Abstract

Diagnosis of anaphylactic shock occurring during anesthesia is challenging because of altered clinical signs and confounding diagnoses (e.g. arterial hypotension). A major sign of clinical severity in the presence of arterial hypotension is a low end-tidal CO2 concentration (below 20mmHg). Acute hemoconcentration (increase of hemoglobin concentrations) is highly suggestive of vascular leak triggered by anaphylactic shock. Guidelines for management of anaphylactic shock occurring during anesthesia are based on withdrawal of the suspected allergen, airway control, increased cardiac preload by the Trendelenbourg position and volume expansion, epinephrine, glucocorticoids and monitoring for 24hours, although evidence for the efficacy of these therapeutic interventions is absent or very weak.
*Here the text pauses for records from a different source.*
/-- FLIT_RECEIVE on a link in service. A flit with a good CRC acknowledges the replay buffer, and the transmitter grants what it can; a data flit of the next SEQ is taken: its payload joins its channel's bytes and a whole message goes to the requests, responses or, for another module, to the transit queue, and its credits go back. A
control flit returns credits. An uncorrectable codeword, a bad CRC or type or another SEQ discards the flit, with a NAK of the last good SEQ unless one is outstanding. NAK_REPLAY and ACK_TIMEOUT_REPLAY replay every flit held, in order; more than the REPLAY_LIMIT of the link's last training
replays in a millisecond begin a retrain. FABRIC_FORWARD sends the first message in transit on, or counts it as unreachable. On a link not in service, with no flit held for a timeout, and with nothing in transit, nothing changes. -/
def Obligations.FlitsAndReplay : Prop :=
  ∀ (s : State) (l fec : Nat) (bytes : List Byte) (cr : List Nat), l < 16 →
    let v := linkOf s l
    let w := leNat (bytes.take 4)
    let rx := exec (.flitReceive l fec bytes cr) s
    let good : Prop := bytes.length = 256 ∧ v.inj = false ∧ fec < 2 ∧ bits w 1 0 < 3 ∧ crc32c (bytes.take 252) = leNat (bytes.drop 252)
    let acked : Link := ackTo (bits w 27 16) v
    let pump (v : Link) : Link := pumpLink (txShares s l) (v.txq.length + 1) v
    let only (t : State) (sent : List (Nat × List Nat)) : Prop := { t with links := s.links, dregs := s.dregs, sent := s.sent } = s ∧
      (∀ x, x ≠ l → linkOf t x = linkOf s x) ∧ t.sent = s.sent ++ sent
    let counts (t : State) (u : Link) (rcvd bad uncorr again : Nat) : Prop := ∀ o, dreg t o =
      if o = lnkReg l Reg.LNK_FLITS then bump32 32 rcvd (bump32 0 (u.sent / 65536 - v.sent / 65536) (dreg s o))
      else if o = lnkReg l Reg.LNK_FEC then bump32 32 uncorr (bump32 0 (fec % 2) (dreg s o))
      else if o = lnkReg l Reg.LNK_REPLAY then bump32 32 bad (bump32 0 again (dreg s o)) else dreg s o
    let nak : List (Nat × List Nat) := if v.naked then [] else [(7, [l, (v.rxNext + 4095) % 4096])]
    let again (t : State) (v : Link) : Prop := t.sent = s.sent ++ [(8, l :: v.replay.map fun f => f.seq)] ∧
      dreg t (lnkReg l Reg.LNK_REPLAY) = bump32 0 1 (dreg s (lnkReg l Reg.LNK_REPLAY))
    let replays (o : Out) (v : Link) : Prop :=
      let n : Nat := if v.ms = s.now / 25000 then v.replays + 1 else 1
      (n ≤ bits v.pol 23 16 → Completes o fun t => only t [(8, l :: v.replay.map fun f => f.seq)] ∧
        (∀ o, dreg t o = if o = lnkReg l Reg.LNK_REPLAY then bump32 0 1 (dreg s o) else dreg s o) ∧
        linkOf t l = { v with ms := s.now / 25000, replays := n }) ∧
      (bits v.pol 23 16 < n → Completes o fun t => again t v ∧ lnkState t l = 5 ∧
        dreg t (lnkReg l Reg.LNK_TRAINS) = bump32 0 1 (dreg s (lnkReg l Reg.LNK_TRAINS)))
    (lnkState s l ≠ 3 ∨ bytes.length ≠ 256 → rx = .next s) ∧
    (lnkState s l ≠ 3 → ∀ seq, exec (.nakReplay l seq) s = .next s) ∧
    (lnkState s l ≠ 3 ∨ v.replay = [] → exec (.ackTimeoutReplay l) s = .next s) ∧ (s.transit = [] → exec .fabricForward s = .next s) ∧
    (lnkState s l = 3 →
      (good → bits w 1 0 = 0 → bits w 15 4 = v.rxNext →
        let u := pump acked
        let b := mget [] v.rxb (bits w 3 2) ++ (bytes.drop 4).take 248
        let takes (t : State) (rest : List Byte) : Prop := counts t u (if (v.rcvd + 1) % 65536 = 0 then 1 else 0) 0 0 0 ∧
          linkOf t l = { u with rxNext := (v.rxNext + 1) % 4096, naked := false, rcvd := v.rcvd + 1, rxb := mset [] v.rxb (bits w 3 2) rest }
        (takeMsg b = none → Completes rx fun t => takes t b ∧ only t []) ∧
        (∀ m rest, takeMsg b = some (m, rest) →
          let m : Msg := { m with link := l, vc := bits w 3 2 }
          let freed : List (Nat × List Nat) := [(17, [l, bits w 3 2, (b.length - rest.length) / 248])]
          (m.dst ≠ moduleIndex s → Completes rx fun t => takes t rest ∧
            only { t with transit := s.transit } freed ∧ t.transit = s.transit ++ [m]) ∧
          (m.dst = moduleIndex s → isResponse m.kind = true → Completes rx fun t => takes t rest ∧
            only { t with rspIn := s.rspIn } freed ∧ t.rspIn = s.rspIn ++ [m]) ∧
          (m.dst = moduleIndex s → isResponse m.kind = false → m.kind < 6 → Completes rx fun t => takes t rest ∧
            only { t with reqIn := s.reqIn } freed ∧ t.reqIn = s.reqIn ++ [m]))) ∧
      (good → bits w 1 0 = 1 → Completes rx fun t => only t [] ∧ counts t (pump (addCredits cr acked)) 0 0 0 0 ∧
        linkOf t l = pump (addCredits cr acked) ∧ ∀ c, mget 0 (addCredits cr acked).used c = mget 0 v.used c - (if c < 4 then cr.getD c 0 else 0)) ∧
      (good → bits w 1 0 = 2 → Completes rx fun t => only t [] ∧ counts t (pump acked) 0 0 0 0 ∧ linkOf t l = pump acked) ∧
      (good → bits w 1 0 = 0 → bits w 15 4 ≠ v.rxNext → Completes rx fun t => only t nak ∧ counts t (pump acked) 0 0 0 0 ∧
        linkOf t l = { pump acked with naked := true }) ∧
      (bytes.length = 256 → fec < 2 → (v.inj = true ∨ bits w 1 0 = 3 ∨ crc32c (bytes.take 252) ≠ leNat (bytes.drop 252)) → Completes rx fun t =>
        only t nak ∧ counts t v 0 1 0 0 ∧ linkOf t l = { v with naked := true, inj := false }) ∧
      (bytes.length = 256 → fec = 2 → Completes rx fun t => only t nak ∧ counts t v 0 0 1 0 ∧ linkOf t l = { v with naked := true }) ∧
      (∀ seq, replays (exec (.nakReplay l seq) s) (ackTo (seq % 4096) v)) ∧
      (v.replay ≠ [] → replays (exec (.ackTimeoutReplay l) s) v)) ∧
    (∀ (m : Msg) (r : List Msg), s.transit = m :: r →
      let s1 : State := { s with transit := r }
      (∀ d, routeDir s m.dst = some d → Completes (exec .fabricForward s) fun t => sendMsg m (some (m.link / 4, m.vc)) s1 = some t) ∧
      (routeDir s m.dst = none → Completes (exec .fabricForward s) fun t => { t with dregs := s.dregs } = s1 ∧ ∀ o, dreg t o =
        if o = Reg.LNK_UNREACH then bump32 0 1 (dreg s o) else if o = Reg.LNK_ERR then orBit (dreg s o) 3 else dreg s o))
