-- ==== Sys2Proof/Laws/SMap.lean ====
section
/-!
SUPPORT. Sparse maps: what a read gives after a write, and that every operation keeps the canonical form.
-/
namespace Sys2Proof.Machine

variable {α : Type}

theorem mget_mins_eq (d : α) (k : Nat) (v : α) (m : SMap α) : mget d (mins k v m) k = v := by
  induction m with
  | nil => simp [mins, mget]
  | cons h r ih =>
    obtain ⟨i, w⟩ := h
    simp only [mins]
    split
    · simp [mget]
    · split
      · simp [mget]
      · next h1 h2 => simp [mget, h2, ih]

theorem mget_mins_ne (d : α) {k j : Nat} (v : α) (m : SMap α) (h : j ≠ k) : mget d (mins k v m) j = mget d m j := by
  induction m with
  | nil => simp [mins, mget, h]
  | cons a r ih =>
    obtain ⟨i, w⟩ := a
    simp only [mins]
    split
    · simp [mget, h]
    · split
      · next h1 h2 => subst h2; simp [mget, h]
      · simp only [mget]; split
        · rfl
        · exact ih

theorem mget_merase_eq (d : α) (k : Nat) (m : SMap α) : mget d (merase m k) k = d := by
  induction m with
  | nil => simp [merase, mget]
  | cons a r ih =>
    obtain ⟨i, w⟩ := a
    simp only [merase, List.filter_cons] at ih ⊢
    by_cases h : i = k
    · simpa [h] using ih
    · have : (i != k) = true := by simp [h]
      simp only [this, if_true, mget]
      rw [if_neg (fun e => h e.symm)]
      exact ih

theorem mget_merase_ne (d : α) {k j : Nat} (m : SMap α) (h : j ≠ k) : mget d (merase m k) j = mget d m j := by
  induction m with
  | nil => simp [merase, mget]
  | cons a r ih =>
    obtain ⟨i, w⟩ := a
    simp only [merase, List.filter_cons] at ih ⊢
    by_cases e : i = k
    · subst e
      simp only [bne_self_eq_false, Bool.false_eq_true, if_false, mget]
      rw [if_neg h]
      exact ih
    · have : (i != k) = true := by simp [e]
      simp only [this, if_true, mget, ih]

/-- A read at the written key gives the value written. -/
@[simp] theorem mget_mset_eq [DecidableEq α] (d : α) (m : SMap α) (k : Nat) (v : α) : mget d (mset d m k v) k = v := by
  unfold mset
  split
  · next h => rw [h, mget_merase_eq]
  · exact mget_mins_eq d k v m

/-- A write leaves every other key alone. -/
theorem mget_mset_ne [DecidableEq α] (d : α) (m : SMap α) {k j : Nat} (v : α) (h : j ≠ k) :
    mget d (mset d m k v) j = mget d m j := by
  unfold mset
  split
  · exact mget_merase_ne d m h
  · exact mget_mins_ne d v m h

/-- A write leaves every other key alone, whatever default it is read with. -/
theorem mget_mset_other [DecidableEq α] (d e : α) (m : SMap α) {k j : Nat} (v : α) (h : j ≠ k) :
    mget d (mset e m k v) j = mget d m j := by
  unfold mset
  split
  · exact mget_merase_ne d m h
  · exact mget_mins_ne d v m h

theorem mget_mset [DecidableEq α] (d : α) (m : SMap α) (k j : Nat) (v : α) :
    mget d (mset d m k v) j = if j = k then v else mget d m j := by
  split
  · next h => subst h; simp
  · next h => exact mget_mset_ne d m v h

/-! ### The canonical form -/

/-- The canonical form as a list property: keys strictly rise and no default is listed. -/
theorem mwf_iff [DecidableEq α] (d : α) (m : SMap α) :
    mwf d m = true ↔ m.Pairwise (fun a b => a.1 < b.1) ∧ ∀ x ∈ m, x.2 ≠ d := by
  induction m with
  | nil => simp [mwf]
  | cons a r ih =>
    obtain ⟨k, v⟩ := a
    cases r with
    | nil => simp [mwf]
    | cons b r =>
      obtain ⟨k', v'⟩ := b
      simp only [mwf, Bool.and_eq_true, decide_eq_true_eq, ih, bne_iff_ne, ne_eq]
      constructor
      · rintro ⟨⟨h1, h2⟩, h3, h4⟩
        refine ⟨List.pairwise_cons.2 ⟨?_, h3⟩, ?_⟩
        · intro x hx
          rcases List.mem_cons.1 hx with rfl | hx
          · exact h2
          · exact Nat.lt_trans h2 ((List.pairwise_cons.1 h3).1 x hx)
        · intro x hx
          rcases List.mem_cons.1 hx with rfl | hx
          · exact h1
          · exact h4 x hx
      · rintro ⟨h1, h2⟩
        have h3 := List.pairwise_cons.1 h1
        exact ⟨⟨h2 (k, v) (by simp), h3.1 (k', v') (by simp)⟩, h3.2, fun x hx => h2 x (List.mem_cons_of_mem _ hx)⟩

theorem mwf_filter [DecidableEq α] (d : α) (f : Nat × α → Bool) {m : SMap α} (h : mwf d m = true) : mwf d (m.filter f) = true := by
  rw [mwf_iff] at h ⊢
  exact ⟨h.1.filter f, fun x hx => h.2 x (List.mem_filter.1 hx).1⟩

theorem mwf_merase [DecidableEq α] (d : α) (k : Nat) {m : SMap α} (h : mwf d m = true) : mwf d (merase m k) = true :=
  mwf_filter d _ h

theorem mem_mins (k : Nat) (v : α) (m : SMap α) {x : Nat × α} (h : x ∈ mins k v m) : x = (k, v) ∨ x ∈ m := by
  induction m with
  | nil => simpa [mins] using h
  | cons a r ih =>
    obtain ⟨i, w⟩ := a
    simp only [mins] at h
    split at h
    · rcases List.mem_cons.1 h with h | h
      · exact .inl h
      · exact .inr h
    · split at h
      · rcases List.mem_cons.1 h with h | h
        · exact .inl h
        · exact .inr (List.mem_cons_of_mem _ h)
      · rcases List.mem_cons.1 h with h | h
        · exact .inr (by simp [h])
        · rcases ih h with h | h
          · exact .inl h
          · exact .inr (List.mem_cons_of_mem _ h)

theorem pairwise_mins (k : Nat) (v : α) {m : SMap α} (h : m.Pairwise (fun a b => a.1 < b.1)) :
    (mins k v m).Pairwise (fun a b => a.1 < b.1) := by
  induction m with
  | nil => simp [mins]
  | cons a r ih =>
    obtain ⟨i, w⟩ := a
    have hc := List.pairwise_cons.1 h
    simp only [mins]
    split
    · next hk =>
      refine List.pairwise_cons.2 ⟨fun x hx => ?_, h⟩
      rcases List.mem_cons.1 hx with rfl | hx
      · exact hk
      · exact Nat.lt_trans hk (hc.1 x hx)
    · split
      · next h1 h2 => subst h2; exact List.pairwise_cons.2 ⟨fun x hx => hc.1 x hx, hc.2⟩
      · next h1 h2 =>
        refine List.pairwise_cons.2 ⟨fun x hx => ?_, ih hc.2⟩
        rcases mem_mins k v r hx with rfl | hx
        · show i < k; omega
        · exact hc.1 x hx

theorem mwf_mins [DecidableEq α] (d : α) (k : Nat) {v : α} (hv : v ≠ d) {m : SMap α} (h : mwf d m = true) :
    mwf d (mins k v m) = true := by
  rw [mwf_iff] at h ⊢
  refine ⟨pairwise_mins k v h.1, fun x hx => ?_⟩
  rcases mem_mins k v m hx with rfl | hx
  · exact hv
  · exact h.2 x hx

/-- A write keeps the canonical form. -/
theorem mwf_mset [DecidableEq α] (d : α) {m : SMap α} (k : Nat) (v : α) (h : mwf d m = true) : mwf d (mset d m k v) = true := by
  unfold mset
  split
  · exact mwf_merase d k h
  · next hv => exact mwf_mins d k hv h

/-- A change of every value keeps the canonical form. -/
theorem mwf_mmap [DecidableEq α] (d : α) (f : Nat → α → α) {m : SMap α} (h : mwf d m = true) : mwf d (mmap d f m) = true := by
  rw [mwf_iff] at h ⊢
  unfold mmap
  refine ⟨?_, fun x hx => ?_⟩
  · refine List.Pairwise.filter _ ?_
    rw [List.pairwise_map]
    exact h.1
  · simpa using (List.mem_filter.1 hx).2

end Sys2Proof.Machine
end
Refractory anaphylactic shock although not defined could be characterized by persistent clinical signs after more than 10minutes of adequately managed resuscitation. It should trigger enhanced cardiac monitoring through echocardiography to detect primary myocardial dysfunction and alert for extracorporeal life support. Drugs that may be used for refractory anaphylactic shock in addition to epinephrine are glucagon, norepinephrine, vasopressin, methylene blue but there are only animal studies where these drugs were compared to epinephrine. Follow-up after resuscitation includes patient information on the drugs given before occurrence of clinical signs, scheduled allergology investigation, pharmacovigilance report and recovery of the conclusions of allergology investigation with clear decisions on the identification of the culprit agent and subsequent avoidance. All these conclusions have to be traced in the medical record and shared with the patient.